Here's a solution written for SQL 2000. It can probably be improved for newer SQL versions.
/**
* Returns a string formatted for natural sorting. This function is very useful when having to sort alpha-numeric strings.
*
* @author Alexandre Potvin Latreille (plalx)
* @param {nvarchar(4000)} string The formatted string.
* @param {int} numberLength The length each number should have (including padding). This should be the length of the longest number. Defaults to 10.
* @param {char(50)} sameOrderChars A list of characters that should have the same order.
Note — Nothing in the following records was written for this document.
/-- The mask results of R138 and R139: the mask and its bits below VL; a compare keeps its inactive bits. -/
def maskResult (s : State) (i : Instr) : Option (VReg × (Nat → Bool)) :=
  let v := s.th.v
  let m (a : VReg) (j : Nat) := maskBit v v.members a.toNat j
  let before (a : VReg) (j : Nat) := (List.range j).any (m a)
  let cmp (r : Rel) (w : VBin) := some (w.vd, fun j =>
    if active s w.k j then compared s r (tagOf v w.va.toNat) (elem s w.va j) (operandB s w j) else m w.vd j)
  match i with
  | .vceq w => cmp .eq w
  | .vcne w => cmp .ne w
  | .vclt w => cmp .lt w
  | .vcle w => cmp .le w
  | .vcgt w => cmp .gt w
  | .vcge w => cmp .ge w
  | .vcun w => cmp .un w
  | .mand d a b => some (d, fun j => m a j && m b j)
  | .mor d a b => some (d, fun j => m a j || m b j)
  | .mxor d a b => some (d, fun j => m a j != m b j)
  | .mandn d a b => some (d, fun j => m a j && !m b j)
  | .mnot d a => some (d, fun j => !m a j)
  | .msbf d a => some (d, fun j => !before a (j + 1))
  | .msif d a => some (d, fun j => !before a j)
  | _ => none

/-- The tree of R69 over 2^n leaves from `lo`. -/
def tree (f : Nat → Nat → Nat) (leaf : Nat → Nat) : Nat → Nat → Nat
  | 0, lo => leaf lo
  | n + 1, lo => f (tree f leaf n lo) (tree f leaf n (lo + 2 ^ n))

/-- A tag's value in a scalar: sign-extended for I tags (R146, R148). -/
def toScalar (t : ETag) (x : Nat) : W64 := if t.isI then BitVec.ofInt 64 (readInt true t.bits x) else BitVec.ofNat 64 (x % 2 ^ t.bits)

/-- The scalar results of R140, R146 and R148. -/
def scalarResult (s : State) (i : Instr) : Option (VReg × W64) :=
  let v := s.th.v
  let vl := v.vl
  let m (a : VReg) (j : Nat) := maskBit v v.members a.toNat j
  let red (o : BinK) (treewise : Bool) (ident : ETag → Nat) (w : VSc) :=
    let t := tagOf v w.va.toNat
    let f := binary s o t
    let seed := (getScalar s.th none (w.sb.toNat % 32)).toNat % 2 ^ t.bits
    let leaf (j : Nat) := if j < vl ∧ active s w.k j then elem s w.va j else ident t
    some (w.vd, toScalar t (if vl = 0 then seed
      else if treewise then f seed (tree f leaf (log2Up vl) 0)
      else (ranks s w.k vl).foldl (fun a j => f a (elem s w.va j)) seed))
  match i with
  | .mpop d a => some (d, BitVec.ofNat 64 ((List.range vl).filter (m a)).length)
  | .mff1 d a => some (d, match (List.range vl).find? (m a) with
      | some j => BitVec.ofNat 64 j
      | none => BitVec.allOnes 64)
  | .vext d a b =>
      let x := (getScalar s.th none (b.toNat % 32)).toNat
      some (d, if x < vl then toScalar (tagOf v a.toNat) (elem s a x) else 0)
  | .vraddT w => red .add true (redIdent .add) w
  | .vraddO w => red .add false (redIdent .add) w
  | .vrminT w => red .min true (redIdent .min) w
  | .vrminO w => red .min false (redIdent .min) w
  | .vrmaxT w => red .max true (redIdent .max) w
  | .vrmaxO w => red .max false (redIdent .max) w
  | .vrand w => red .and true (redIdent .and) w
  | .vror w => red .or true (redIdent .or) w
  | .vrxor w => red .xor true (redIdent .xor) w
  | _ => none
Ex: '.-/'. Defaults to empty string.
*
* @return {nvarchar(4000)} A string for natural sorting.
* Example of use:
*
* SELECT Name FROM TableA ORDER BY Name
* TableA (unordered) TableA (ordered)
* ------------ ------------
* ID Name ID Name
* 1. A1. 1. A1-1.
* 2. A1-1. 2. A1.
* 3. R1 --> 3. R1
* 4. R11 4. R11
* 5. R2 5. R2
*
*
* As we can see, humans would expect A1., A1-1., R1, R2, R11 but that's not how SQL is sorting it.
* We can use this function to fix this.
*
* SELECT Name FROM TableA ORDER BY dbo.udf_NaturalSortFormat(Name, default, '.-')
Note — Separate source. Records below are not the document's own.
-- ==== Sys2Proof/Tests/Slice0.lean ====
section
/-! SUPPORT. Tests: words of the encodings, refusals of ill-formed terms, small runs of one step, and for each statement concrete states
that meet its hypotheses. -/

open Sys2Proof Sys2Proof.Machine

namespace Sys2Proof.Tests

set_option Elab.async false

/-! ## Helpers -/

/-- Whether the words, numbered as the opcode table numbers them, decode to the instructions. -/
def readsAs (l : List (Nat × Instr)) : Bool := l.all fun p => decodeTableWord 32 p.1 == some p.2

/-- Whether an instruction answers a next state that passes a test. -/
def runs (i : Instr) (s : State) (f : State → Bool) : Bool :=
  match exec i s with
  | .next t => f t
  | _ => false

/-- A context that runs on partition 1. -/
def ctx5 : CtxSt := { st := .running, part := 1, owner := 2, weight := 1, quant := 100, tvec := 0x8000 }
/-- Partition 1: function 1, cluster 0, slice 0, contexts and queues 0 to 15. -/
def part1 : PartSt :=
  { up := true, func := 1, clusters := [0], slices := [0], ctxBase := 0, ctxCount := 16, qBase := 0, qCount := 16, saveMax := 2048 }
/-- A launch of one group with one lane group and 16 KiB of scratchpad. -/
def launch1 : Launch :=
  { id := 7, q := 3, seq := 0, ctx := 5, part := 1
    kern := { entry := 0x1000, marks := [1, 0, 0, 0], lg := 1, bks := false, sup := false, scrb := 4, palm := 0, gc := 0, cb := 0
              ltag := .n64, tags := [] }
    trip := [1, 0, 0, 0], args := 0, crec := 0, irq := false, n := 1, span := 1, placed := 1, retired := 0, seqw := 64, status := 0 }
/-- Its group, loaded on thread 0 of core 0. -/
def group1 : Group :=
  { id := 1, launch := 7, g := 0, st := .loaded, ctx := 5, part := 1, lgs := [1], mems := [(0, 0)], scrb := 4, scrOff := 0, palm := 1
    records := [0], quad := false, save := none, poisoned := false, stopAfter := false }
/-- One member with one lane group, and VL 4. -/
def vec0 : VecState :=
  { vl := 4, vlgrant := 4, maxBytes := 4096, maxNw := 8
    members := [{ core := 0, tid := 0, nw := 8, grant := 4, share := 1, attached := true, mark := none, lost := false }] }
/-- A control thread of the group at user level, its fetch unit at 0x1000. -/
def thr0 : Thread :=
  { sregs := [(5, 12), (6, 5), (7, 0xFFFFFFFFFFFFFFF9), (8, 0xF000000000000010), (9, 3), (10, 0x8000000000000000)], pc := 0x1000
    fu := { addr := 0x1000 }, v := vec0, trap := { tvec := 0x8000 }, group := some 1, ctx := 5, owner := 2, part := 1, nmem := 1 }
/-- The package with that one thread. -/
def st0 (f : Thread → Thread := id) : State :=
  { State.reset with
    threads := [(0, f thr0)], groups := [group1], launches := [launch1], ctxs := [(5, ctx5)], parts := [(1, part1)]
    cores := [(0, { lg := [1, 0, 0, 0], last := some (1, 2, 5), clean := false })], lockstep := true }
/-- As a lane thread of virtual processor 1 runs. -/
def lane1 : State :=
  { st0 (fun t => { t with fetch := some { target := 0x2000, block := false, stop := 0, k := 0, vl := 4, tags := List.replicate 32 .n64
                                           dist := t.v.members, started := true, lanes := [(1, { pc := 0x1000, blkEnd := none, inVec := false, jumped := true })] } })
    with lane := some 1 }

/-! ## Scalar instructions -/

/-- R93's example: if s5 is 0, sel copies b; here s5 is 12, so a. Division rounds toward zero, and remainders take a's sign. -/
theorem test_integers : runs (.sel 5 6 7) st0 (fun t => t.getS 5 == 5) = true ∧ runs (.div 1 7 9) st0 (fun t => t.getS 1 == -2) = true
    ∧ runs (.rem 1 7 9) st0 (fun t => t.getS 1 == -1) = true ∧ runs (.div 1 6 0) st0 (fun t => t.getS 1 == -1) = true
    ∧ runs (.rem 1 6 0) st0 (fun t => t.getS 1 == 5) = true ∧ runs (.sra 1 10 9) st0 (fun t => t.getS 1 == 0xF000000000000000) = true
    ∧ runs (.clz 1 6) st0 (fun t => t.getS 1 == 61) = true ∧ runs (.ctz 1 0) st0 (fun t => t.getS 1 == 64) = true := by decide +kernel

/-- R94's example: lih then ori make 0x1234_5678. -/
theorem test_lih_ori : runs (.lih 8 0x1234) st0 (fun t => t.getS 8 == 0x12340000
    && runs (.ori 8 8 0x5678) t (fun u => u.getS 8 == 0x12345678)) = true := by decide +kernel

theorem witness_integers : Claim.register st0.getS (.add 1 5 6) = some (1, 17) ∧ Claim.immediate st0.getS (.addi 1 5 4) = some (1, 16)
    ∧ st0.lane = none ∧ lane1.lane = some 1 ∧ Claim.register lane1.getS (.add 0 5 6) ≠ none := by decide +kernel

/-- R95, R190: a doubleword stored in the local scratchpad is read back; a byte of it is extended with its sign. -/
theorem test_store_load : runs (.sd 7 8 0) st0 (fun t => runs (.ld 1 8 0) t (fun u => u.getS 1 == 0xFFFFFFFFFFFFFFF9)
    && runs (.lb 1 8 0) t (fun u => u.getS 1 == -7) && runs (.lbu 1 8 0) t (fun u => u.getS 1 == 0xF9)) = true := by decide +kernel

/-- R97: amoadd.w wraps at 32 bits and returns the old word. -/
theorem test_amoadd : runs (.sd 7 8 0) st0 (fun t => runs (.amoadd ⟨1, 8, 9, false, 0, 0⟩) t (fun u =>
    u.getS 1 == -7 && runs (.lwu 1 8 0) u (fun w => w.getS 1 == 0xFFFFFFFC))) = true := by decide +kernel

theorem witness_accesses : Claim.load (.ld 1 8 8) = some (8, false, 1, 8, 8) ∧ Claim.store (.sd 7 8 8) = some (8, 7, 8, 8)
    ∧ (Claim.address st0 8 8).toNat % 8 = 0 ∧ st0.th.acquiring = false ∧ st0.th.descOpen = false ∧ st0.th.pending = [] ∧ st0.th.pipe = []
    ∧ Claim.atomic (.amoadd ⟨1, 8, 9, true, 0, 0⟩) = some (.add, ⟨1, 8, 9, true, 0, 0⟩) ∧ (st0.getS 8).toNat % 8 = 0
    ∧ (Claim.address st0 8 4).toNat % 8 ≠ 0 := by decide +kernel

theorem witness_reaches : Claim.ReachesAt st0 .read (Claim.address st0 8 8) 8 (.read none) (2 ^ 62 + 0x18) 0
    ∧ Claim.ReachesAt st0 .write (Claim.address st0 8 8) 8 (.write []) (2 ^ 62 + 0x18) 0
    ∧ Claim.ReachesAt st0 .atomic (st0.getS 8) 8 (.atomic 0 3 0) (2 ^ 62 + 0x10) 0 := ⟨rfl, rfl, rfl⟩

/-- R96: with scalar accesses performed by events, a store stands pending, then is performed. -/
theorem test_pending_store : runs (.sd 7 8 0) { st0 with lockstep := false } (fun t => t.byte (2 ^ 62 + 16) == 0
    && runs (.scalarAccessPerformed 0) t (fun u => u.byte (2 ^ 62 + 16) == 0xF9 && u.th.pending.isEmpty)) = true := by decide +kernel

/-- R99, R100, R101: branches go from the address of their own fetch unit; bnone m1 is taken when every tested bit is clear. -/
theorem test_branches : runs (.beq 5 5 (-4)) st0 (fun t => t.th.pc == 0xFF0) = true ∧ runs (.beq 5 6 4) st0 (fun t => t.th.pc == 0x1004) = true
    ∧ runs (.jal 3) st0 (fun t => t.th.pc == 0x100C && t.getS 1 == 0x1004) = true ∧ runs (.bnone 1 5) st0 (fun t => t.th.pc == 0x1014) = true
    ∧ runs (.ball 0 5) st0 (fun t => t.th.pc == 0x1014) = true ∧ runs (.jalr 1 6) st0 (fun t => t.th.pc == 0x8000 && t.th.trap.va == 5) = true := by
  decide +kernel

theorem witness_branches : Claim.branch st0.getS (.beq 5 5 (-4)) = some (true, -4) ∧ Claim.branch st0.getS (.beq 5 6 4) = some (false, 4)
    ∧ (st0.getS 0).toNat % 4 = 0 ∧ (st0.getS 6).toNat % 4 ≠ 0 ∧ st0.th.sup = false
    ∧ (st0.th.pipe.any fun e => e.writesMask 1) = false := by decide +kernel

/-- One active loop with one iteration left, its body from 0x1000 to 0x1004. -/
def looped (i : Nat) : State :=
  st0 fun t => { t with loops := [{ b := 0x1000, e := 0x1004, t := 3, s := 2, n := 4, l := 1, i }] }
* TableA (unordered) TableA (ordered)
* ------------ ------------
* ID Name ID Name
* 1. A1. 1. A1.
* 2. A1-1. 2. A1-1.
* 3. R1 --> 3. R1
* 4. R11 4. R2
* 5. R2 5. R11
*/
ALTER FUNCTION [dbo].[udf_NaturalSortFormat](
@string nvarchar(4000),
@numberLength int = 10,
@sameOrderChars char(50) = ''
)
RETURNS varchar(4000)
AS
BEGIN
DECLARE @sortString varchar(4000),
@numStartIndex int,
@numEndIndex int,
@padLength int,
@totalPadLength int,
@i int,
@sameOrderCharsLen int;
SELECT
@totalPadLength = 0,
@string = RTRIM(LTRIM(@string)),
@sortString = @string,
@numStartIndex = PATINDEX('%[0-9]%', @string),
@numEndIndex = 0,
@i = 1,
@sameOrderCharsLen = LEN(@sameOrderChars);
-- Replace all char that have the same order by a space.
WHILE (@i <= @sameOrderCharsLen)
BEGIN
SET @sortString = REPLACE(@sortString, SUBSTRING(@sameOrderChars, @i, 1), ' ');
SET @i = @i + 1;
END
-- Pad numbers with zeros.
WHILE (@numStartIndex <> 0)
BEGIN
SET @numStartIndex = @numStartIndex + @numEndIndex;
SET @numEndIndex = @numStartIndex;
WHILE(PATINDEX('[0-9]', SUBSTRING(@string, @numEndIndex, 1)) = 1)
BEGIN
SET @numEndIndex = @numEndIndex + 1;
END
SET @numEndIndex = @numEndIndex - 1;
SET @padLength = @numberLength - (@numEndIndex + 1 - @numStartIndex);
IF @padLength < 0
BEGIN
SET @padLength = 0;
END
SET @sortString = STUFF(
@sortString,
@numStartIndex + @totalPadLength,
0,
REPLICATE('0', @padLength)
);
SET @totalPadLength = @totalPadLength + @padLength;
SET @numStartIndex = PATINDEX('%[0-9]%', RIGHT(@string, LEN(@string) - @numEndIndex));
END
RETURN @sortString;
END